At first they moved into the cities, into the callejones, or big apartment slums. Later they organized themselves and began moving out to the government land in the deserts around the cities. They depended upon each other and worked together effectively in a country where mutual distrust has always been the rule.
Squatters’ rights
At night there would be only the empty sand, looking astonishingly like the Sahara. In the morning, there would be an entire city of several hundred mat houses, usually with a Peruvian flag flying, all standing bravely against society. There were many killings by police, but in the end Lima capitulated to its cholos. In 1961 the barriada law was passed giving squatters legal title to the land. Now the barriadas are there to stay. The woven mat houses are giving way to permanent cement houses which the cholos have built themselves.

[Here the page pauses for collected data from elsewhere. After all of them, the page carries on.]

/-- The configuration items that a function presents (R510, R514). -/
structure CfgSpace where
  vendorId : W16
  deviceId : W16
  bar0 : Bar
  bar2 : Bar
  msixTableSize : Nat
  msixTable : Nat × Nat
  msixPba : Nat × Nat
  levelReset : Bool
  totalVFs : Option Nat
  numVFs : Option Nat
  vfStride : Option Nat
  readinessMs : Option Nat
  atomicCompleter : Bool
  deriving DecidableEq, Repr

/-- The configuration items of a function that exists (R31, R497, R510, R514). MSI-X's table and PBA are each a BAR and an
offset; what only the physical function presents is `none` in a virtual one. -/
def State.cfgSpace (s : State) (f : Nat) : CfgSpace where
  vendorId := 0xF1A5
  deviceId := s.deviceId f
  bar0 := ⟨0x4000000, false⟩
  bar2 := ⟨0x1000000000, true⟩
  msixTableSize := 0
  msixTable := (0, 0x180000)
  msixPba := (0, 0x181000)
  levelReset := true
  totalVFs := if f = 0 then some 63 else none
  numVFs := if f = 0 then some s.regs.numVFs else none
  vfStride := if f = 0 then some 1 else none
  readinessMs := if f = 0 then some 3200 else none
  atomicCompleter := false

/-- A configuration write that the endpoint serves (R469, R510): messages that waited are sent where nothing masks them any
more. -/
def State.configure (s : State) (fn : Nat) (what : CfgWrite) : State :=
  match what with
  | .msixEnable on => (s.modFn fn fun k => { k with msixOn := on }).sendPending fn
  | .msixMask on => (s.modFn fn fun k => { k with msixFnMask := on }).sendPending fn
  | .numVFs n => if fn = 0 ∧ n ≤ 63 then { s with regs := { s.regs with numVFs := n } } else s

/-- CONFIGURATION_WRITE (R497, R510): the completion is 0 successful, or 2 Request Retry Status until step 8 of start-up has
ended. -/
def execConfigurationWrite (fn : Nat) (what : CfgWrite) (s : State) : Result :=
  .next (
    if s.retries then s.answer fn 2 []
    else if !s.reaches fn then s
    else (s.configure fn what).answer fn 0 [])

/-! ### The I3C port (R513, R529, R530) -/

/-- READ64 (R530). -/
def execRead64 (offset : Nat) (s : State) : Result :=
  .next (
    if !s.i3cUp then s
    else if offset % 8 = 0 ∧ s.holds i3c offset then s.readAnswer i3c offset
    else s.badRead i3c offset 8)

/-- WRITE64 (R530). -/
def execWrite64 (offset : Nat) (value : W64) (s : State) : Result :=
  .next (
    if !s.i3cUp then s
    else if offset % 8 = 0 ∧ s.holds i3c offset then (s.writeReg i3c offset 8 value.toNat).answer i3c 0 []
    else s.answer i3c 1 [])

/-- READ32 (R14, R530). -/
def execRead32 (offset : Nat) (s : State) : Result :=
  .next (
    if !s.i3cUp then s
    else if offset % 4 ≠ 0 then s.badRead i3c offset 4
    else
      match s.readReg i3c (offset / 8 * 8) with
      | none => s.badRead i3c offset 4
      | some v =>
        if offset % 8 = 0 then (s.readLow i3c offset v).answer i3c 0 (leBytes 4 (loHalf v).toNat)
        else
          let r := s.readHigh i3c (offset / 8 * 8) v
          r.2.answer i3c 0 (leBytes 4 r.1.toNat))

/-- Bytes that the spec does not give, as many as a free number below `n` says. -/
def freeBytes (key n : Nat) : List Byte :=
  (List.range ((Config.freeWord (1024 * key)).toNat % n)).map fun i => (Config.freeWord (1024 * key + i + 1)).setWidth 8

/-- MCTP_CONTROL (R529): discovery and identification; the response body is the MCTP standard's, which the spec does not
restate. -/
def execMctpControl (request : List Byte) (s : State) : Result :=
  .next (if s.i3cUp then s.bumpFree.answer i3c 0 (freeBytes (s.free + request.length) 256) else s)

/-- The reading of a numeric sensor: the junctions of the dies 0 to 3 and of the hub, the stacks, then VIN, IIN and PIN
of PWR_TELEM. The numbering is the model's. -/
def State.sensor (s : State) (n : Nat) : Option Nat :=
  if n < 4 then some (s.die n).tj
  else if n = 4 then some s.power.hubTj
  else if n < 17 then some (s.regs.temps.getD (n - 5) 0)
  else if n < 20 then some (bits s.power.telem.toNat (16 * (n - 17)) 16)
  else none

/-- PLDM (R529): type 0 discovery and type 2 monitoring; nothing else is accepted. -/
def execPldm (kind : Byte) (sensor : Nat) (s : State) : Result :=
  .next (
    if !s.i3cUp then s
    else if kind = 0 then s.bumpFree.answer i3c 0 (freeBytes (s.free + 7 * sensor) 256)
    else if kind = 2 then
      match s.sensor sensor with
      | some v => s.answer i3c 0 (leBytes 2 v)
      | none => s.answer i3c 1 []
    else s)

/-- The 48-bit provisioned identifier of the I3C target (R529): Fjarsin's manufacturer ID, a fixed value, PART, and
the low half word of PM_MODULE_ID. -/
def State.provisionedId (s : State) : Nat :=
  0x71A5 * 2 ^ 33 + (if s.part9620 then 0x9620 else 0x9640) * 2 ^ 16 + s.pm.moduleId.toNat % 2 ^ 16

/-- DYNAMIC_ADDRESS_ASSIGN (R529): by SETDASA, or by ENTDAA, in which the target sends its provisioned identifier, the
most significant byte first. Which of the two it is, is free. -/
def execDynamicAddressAssign (address : BitVec 7) (s : State) : Result :=
  .next (
    if !s.i3cUp then s
    else
      let s1 : State := { s with free := s.free + 1, regs := { s.regs with i3cAddress := some address } }
      if Config.choice s.free 0 then s1.answer i3c 0 (leBytes 6 s.provisionedId).reverse else s1)

/-! ### Storms and stuck sources (R474) -/

/-- STORM_WINDOW_END (R474): at a local postmark that is a whole millisecond, the sources whose count in the window that
ended exceeds STORM_LIMIT, as it stands then, have their STORM set, if the edge that exceeded it has not set it yet
(`State.countEdges`). STORM counting stops in SLEEP (R476). -/
def execStormWindowEnd (s : State) : Result :=
  .next (
    if s.postmark.toNat % 1000000 != 0 || s.power.state == .sleep then s
    else
      let stormed := (s.irq.ended.filter s.stormy).map Prod.fst
      { s with irq := { s.irq with storm := (s.irq.storm ++ stormed).eraseDups, ended := [] } })

/-- STUCK_TIMEOUT (R474): a condition has asserted for longer than STUCK_US. -/
def execStuckTimeout (source : Nat) (s : State) : Result :=
  .next (
    let us := (s.srcCfg source).stuckUs.toNat
    match mapGet s.irq.since source with
    | some a =>
      if 0 < us ∧ s.irq.live.contains source ∧ s.asserted.contains source ∧ !s.irq.pulses.contains source ∧
          1000 * us < s.postmark.toNat - a.toNat ∧ s.power.state ≠ .sleep then
        { s with irq := { s.irq with stuck := (source :: s.irq.stuck).eraseDups } }
      else s
    | none => s)

end Sys2Proof.Machine
end

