-- ==== Sys2Proof/Machine/Power.lean ====
section
/-! DEFINITION. Supply, clocks, idle states, contacts and start-up (spec/18 R480 to R498; spec/17 R463, R476, R477). -/

namespace Sys2Proof.Machine

open Sys2Proof

/-- Changes the power part of the state. -/
def State.modPower (s : State) (f : Power → Power) : State := { s with power := f s.power }

/-- Changes a die's clock record. -/
def State.modDie (s : State) (d : Nat) (f : Die → Die) : State :=
  s.modPower fun p => { p with dies := mapPut p.dies d (f (s.die d)) }

/-! ### Supply (R481) -/

/-- SUPPLY_OUT_OF_RANGE (R481): SUPPLY asserts; operation goes on. `vin` is in 10 mV. -/
def execSupplyOutOfRange (vin : W16) (s : State) : Result :=
  .next (
    if s.power.boot = .noSupply then s
    else
      let s1 := s.modPower fun p => { p with vin := vin.toNat }
      s1.modPower fun p => { p with supplyBad := s1.outOfRange })

/-- SUPPLY_IN_RANGE (R481): SUPPLY stops asserting. -/
def execSupplyInRange (vin : W16) (s : State) : Result :=
  .next (
    let s1 := s.modPower fun p => { p with vin := vin.toNat }
    if s.power.boot = .noSupply || s1.outOfRange then s
    else s1.modPower fun p => { p with supplyBad := false })

/-- SUPPLY_UNDERVOLTAGE (R481, R495): below 20.0 V for 10 µs, every rail is off. -/
def execSupplyUndervoltage (s : State) : Result :=
  .next (if s.power.boot = .noSupply then s else s.loseSupply)

/-- SUPPLY_OVERVOLTAGE (R481): above 28.0 V for 1 µs, the input stage opens. -/
def execSupplyOvervoltage (s : State) : Result :=
  .next (if s.power.boot = .noSupply then s else s.loseSupply)

/-- POWER_ON (R493, R496): a reset of type 1, at step 1. -/
def execPowerOn (s : State) : Result :=
  .next (if s.power.boot != .noSupply then s
    else s.lightPorts.modPower fun p =>
      { p with boot := .starting, bootStep := 0, lastType := 1, journalKept := false, resets := 0, thermTrips := 0 })

/-! ### Contacts (R492 to R495) -/

/-- The level of ALERT_N (R495): low while THERMAL or SUPPLY asserts, or while the module is fenced; without the standby
rail the output is high-impedance, so that the board's pull-up holds it high (R527). -/
def State.alertN (s : State) : Bool :=
  s.power.boot == .noSupply ||
  !(s.asserted.contains 205 || s.asserted.contains 206 || s.faults.selfFenced)

/-- The level of THERM_TRIP_N (R487, R495): low from a trip until the junctions are cool and a module reset follows. -/
def State.thermTripN (s : State) : Bool := !s.power.tripped

/-! A change of PWR_EN or MOD_RESET_N is the command once the new level is registered (R495). -/

/-- PWR_EN_FALL (R492, R495): steps 1 to 5 of the orderly reset, then OFF. -/
def execPwrEnFall (s : State) : Result :=
  .next (
    let s1 := s.modPower fun p => { p with pwrEn := false }
    if s.resettable then
      ((s1.downReset s1.faults.selfFenced).darkPorts).modPower fun p => { p with boot := .off, pwrGood := false }
    else if s.power.boot = .resetHeld then s1.darkPorts.modPower fun p => { p with boot := .off, pwrGood := false }
    else s1)

/-- PWR_EN_RISE (R461, R492, R493, R496): a reset of type 2, from step 3 on. -/
def execPwrEnRise (s : State) : Result :=
  .next (
    let s1 := s.modPower fun p => { p with pwrEn := true }
    if s.power.boot = .off then
      ((s1.countReset 2).loadTime.lightPorts).modPower fun p => { p with boot := .starting }
    else s1)

/-- MOD_RESET_ASSERT (R491, R493, R494): type 3, or type 4 while fenced; a trigger during a reset merges into it. -/
def execModResetAssert (s : State) : Result :=
  .next (
    let s1 := s.modPower fun p => { p with modResetN := false }
    if s.resettable then s1.moduleReset (if s.faults.selfFenced then 4 else 3) .resetHeld else s1)

/-- MOD_RESET_RELEASE (R461, R494): start-up goes on at step 3. -/
def execModResetRelease (s : State) : Result :=
  .next (
    let s1 := if s.power.boot = .resetHeld then s.loadTime else s
    s1.modPower fun p =>
      { p with modResetN := true, boot := if p.boot = .resetHeld then .starting else p.boot })

/-- PERST (R494): a function level reset of all 64 functions, and nothing else. -/
def execPerst (s : State) : Result :=
  .next (if s.powered then (List.range 64).foldl State.levelReset s else s)

/-- STARTUP_STEP_COMPLETE (R496, R498): the units that the step found failing are retired; a failing rail or hub-die unit
fences the module, which stops. -/
def execStartupStepComplete (retired : List Retired) (failed : Bool) (s : State) : Result :=
  .next (
    if !s.stepMayEnd then s
    else
      let n := s.power.bootStep + 1
      if failed then s.fence.modPower fun p => { p with failedStep := n }
      else
        let s1 := retired.foldl State.retireAtStart s
        (s1.modPower fun p => { p with bootStep := n }).startupEffect n)

/-! ### Clocks, voltages, temperature (R484 to R487) -/

/-- Whether a die's loops may set a frequency and a supply (R484, R485): f in steps of 25 MHz up to the ceiling, 1,200 MHz
while the junction is above TJ_LIMIT; the supply within its range, not lower where f rises and not higher where f falls. -/
def State.loopMaySet (s : State) (die mhz millivolts tj : Nat) : Bool :=
  let d := s.die die
  decide (1200 ≤ mhz) && decide (mhz ≤ 1200 + 25 * s.power.fCeil) && mhz % 25 == 0 &&
  (decide (tj ≤ s.pm.tjLimit) || mhz == 1200) &&
  decide (650 ≤ millivolts) && decide (millivolts ≤ 900) &&
  (decide (mhz ≤ d.mhz) || decide (d.mv ≤ millivolts)) && (decide (d.mhz ≤ mhz) || decide (millivolts ≤ d.mv))

/-- FREQUENCY_ADJUST (R484, R485, R487). Which f the margin monitors allow is the event's. -/
def execFrequencyAdjust (die mhz millivolts tj : Nat) (s : State) : Result :=
  .next (
    if !s.powered || s.power.clocksStopped || 4 ≤ die || 256 ≤ tj || !s.loopMaySet die mhz millivolts tj then s
    else (s.modDie die fun d => { d with mhz := mhz, mv := millivolts, tj := tj }).noteTemps)

/-- Takes a reading of a junction; 4 is the hub die's (R487). -/
def State.readJunction (s : State) (d tj : Nat) : State :=
  (if d = 4 then s.modPower fun p => { p with hubTj := tj } else s.modDie d fun x => { x with tj := tj }).noteTemps

/-- TJ_LIMIT_CROSSING (R463, R487): THERMAL asserts while a junction, the hub die's (4) among them, is above TJ_LIMIT. -/
def execTjLimitCrossing (die tj : Nat) (s : State) : Result :=
  .next (if !s.powered || 5 ≤ die || 256 ≤ tj then s else s.readJunction die tj)

/-- THERMAL_TRIP (R415, R487): the junction has reached 110 °C; 4 is the hub die's. A module that a trip has stopped is
not tripped again. -/
def execThermalTrip (die : Nat) (s : State) : Result :=
  .next (
    if !s.powered || s.power.clocksStopped || 5 ≤ die then s
    else
      (((s.readJunction die (max 110 (s.junction die))).fence).modPower fun p =>
        { p with tripped := true, clocksStopped := true, thermTrips := satTo 0xFF (p.thermTrips + 1) }))

/-- DROOP_DETECT (R486): a stretch begins and is counted. -/
def execDroopDetect (die : Nat) (s : State) : Result :=
  .next (
    if !s.powered || s.power.clocksStopped || 4 ≤ die || (s.die die).stretched then s
    else s.modDie die fun d => { d with stretched := true, stretches := d.stretches + 1 })

/-- STRETCH_END (R486). -/
def execStretchEnd (die : Nat) (s : State) : Result :=
  .next (if (s.die die).stretched then s.modDie die fun d => { d with stretched := false } else s)

/-! ### Idle states (R489, R490) -/

/-- Whether a team is idle: no uncompleted instruction, no request, no migration. -/
def Team.idle (k : Team) : Bool :=
  k.kernel.isNone && k.sampler.queue.isEmpty && (k.sampler.slots.all fun p => p.2.complete) && k.upd.queue.isEmpty &&
  k.rows.migration.isNone && (k.rows.slots.all fun x => x.2.phase == .staged) &&
  k.cores.all fun c => c.2.awaited.isEmpty && c.2.tileQueue.isEmpty

/-- DOZE_ENTRY (R489): idle for IDLE_US. -/
def execDozeEntry (s : State) : Result :=
  .next (
    if s.power.boot != .running || s.power.state != .active || !s.power.autoDoze ||
        !(s.teams.all fun t => t.2.idle) || !s.fabric.colls.isEmpty then s
    else s.modPower fun p => { p with state := .doze, dozeEntries := satTo 0xFFFF (p.dozeEntries + 1) })

/-- Whether a command is executing (R490): started and neither a pending schedule (R491) nor of a PREEMPTED context. -/
def State.executing (s : State) : Bool :=
  s.cmds.any fun k => k.2.cmds.any fun y =>
    y.phase == .started && y.opcode != 0x0060 &&
    match s.ctx (BitVec.ofNat 32 k.1) with
    | some x => x.running
    | none => true

/-- Whether the module can enter SLEEP: no context RUNNING, no command executing. -/
def State.mayRest (s : State) : Bool :=
  s.power.boot == .running && s.power.state != .sleep && s.power.sleepReq &&
  (s.ctxs.all fun x => !x.2.running) && !s.executing

/-- What SLEEP does not keep in a bank: L (R476). -/
def IrqBank.rest (b : IrqBank) : IrqBank := { b with latched := [] }

/-- SLEEP_ENTRY (R476, R490): after the last tick the interrupt state is kept, without L, the counts, timers and flags. -/
def execSleepEntry (s : State) : Result :=
  .next (
    if !s.mayRest then s
    else
      let s1 := s.evalIrq
      let s2 : State := { s1 with
        irq := { s1.irq with mc := s1.irq.mc.map fun b => (b.1, b.2.rest), edges := [], ended := [], stormed := [], since := []
                             storm := [], stuck := [] }
        fns := s1.fns.map fun k => (k.1, { k.2 with bank := k.2.bank.rest }) }
      s2.modPower fun p =>
        { p with state := .sleep, waking := false, sleepEntries := satTo 0xFFFF (p.sleepEntries + 1) })

/-- SLEEP_REFUSAL (R490): the request lapses after 100 ms. -/
def execSleepRefusal (s : State) : Result :=
  .next (
    if !s.power.sleepReq || s.power.state == .sleep || s.mayRest then s
    else s.modPower fun p => { p with sleepReq := false, sleepRefused := true })

/-- A bank at wake (R477): the caught bits in PEND, L clear, S 0. -/
def IrqBank.wake (b : IrqBank) (caught : List Nat) : IrqBank :=
  { b.latch caught with latched := [], s := false }

/-- The message of a management core whose S is 1 after wake. -/
def State.refreshMc (s : State) (i : Nat) : State :=
  let b := mapGetD s.irq.mc { } i
  if b.summary && !b.s then
    let s1 : State := { s with irq := { s.irq with mc := mapPut s.irq.mc i { b with s := true, msgs := b.msgs + 1 } } }
    s1.emitOut (.notify i)
  else s

/-- Steps 1 to 5 of R477. -/
def State.wakeIrq (s : State) : State :=
  let s1 := s.evalIrq
  let caught := s1.irq.caught
  let s2 : State := { s1 with
    irq := { s1.irq with
      caught := [], live := s1.asserted.eraseDups
      mc := (List.range 8).foldl (fun m i =>
        mapPut m i ((mapGetD m { } i).wake (caught.filter fun src => (mcRoutes src).contains i))) s1.irq.mc }
    fns := (List.range 64).foldl (fun m f =>
      let k := mapGetD m { } f
      mapPut m f { k with bank := k.bank.wake (if s1.fnExists f then s1.routedTo f caught else []) }) s1.fns }
  let s3 := s2.modPower fun p => { p with state := .active, waking := false, sleepReq := false }
  let s4 := s3.evalIrq
  (List.range 8).foldl State.refreshMc ((List.range 64).foldl State.refresh s4)

/-- WAKE (R477, R490). -/
def execWake (s : State) : Result :=
  .next (if s.power.state = .sleep ∧ s.power.waking then s.wakeIrq.wakeFrames else s)

end Sys2Proof.Machine
end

The cholos are inveterate joiners. In Lima alone they have 670 registered provincial aid clubs, usually with offices that remind one of the German Hod Carriers or the Polish Alliance. They tend to be skeptical and critical of society, and there is the sense about them that they, or at least their children, are not going to put up with the status quo. They are surprisingly democratically oriented. This stems in part from the old communities, where every voice is heard. Long before the last municipal elections they were electing their own barriada mayors — spontaneously and without outside help or hindrance. They also have learned, apparently spontaneously, how to picket and protest. On almost any day you can see a barriada delegation walking downtown to the newspapers, with huge banners that stretch across whole streets asking for water or sanitation in the barriadas. This generation is largely interested in their homes and in establishing themselves on the coast; the next generation, experts say, will be the revolutionary one.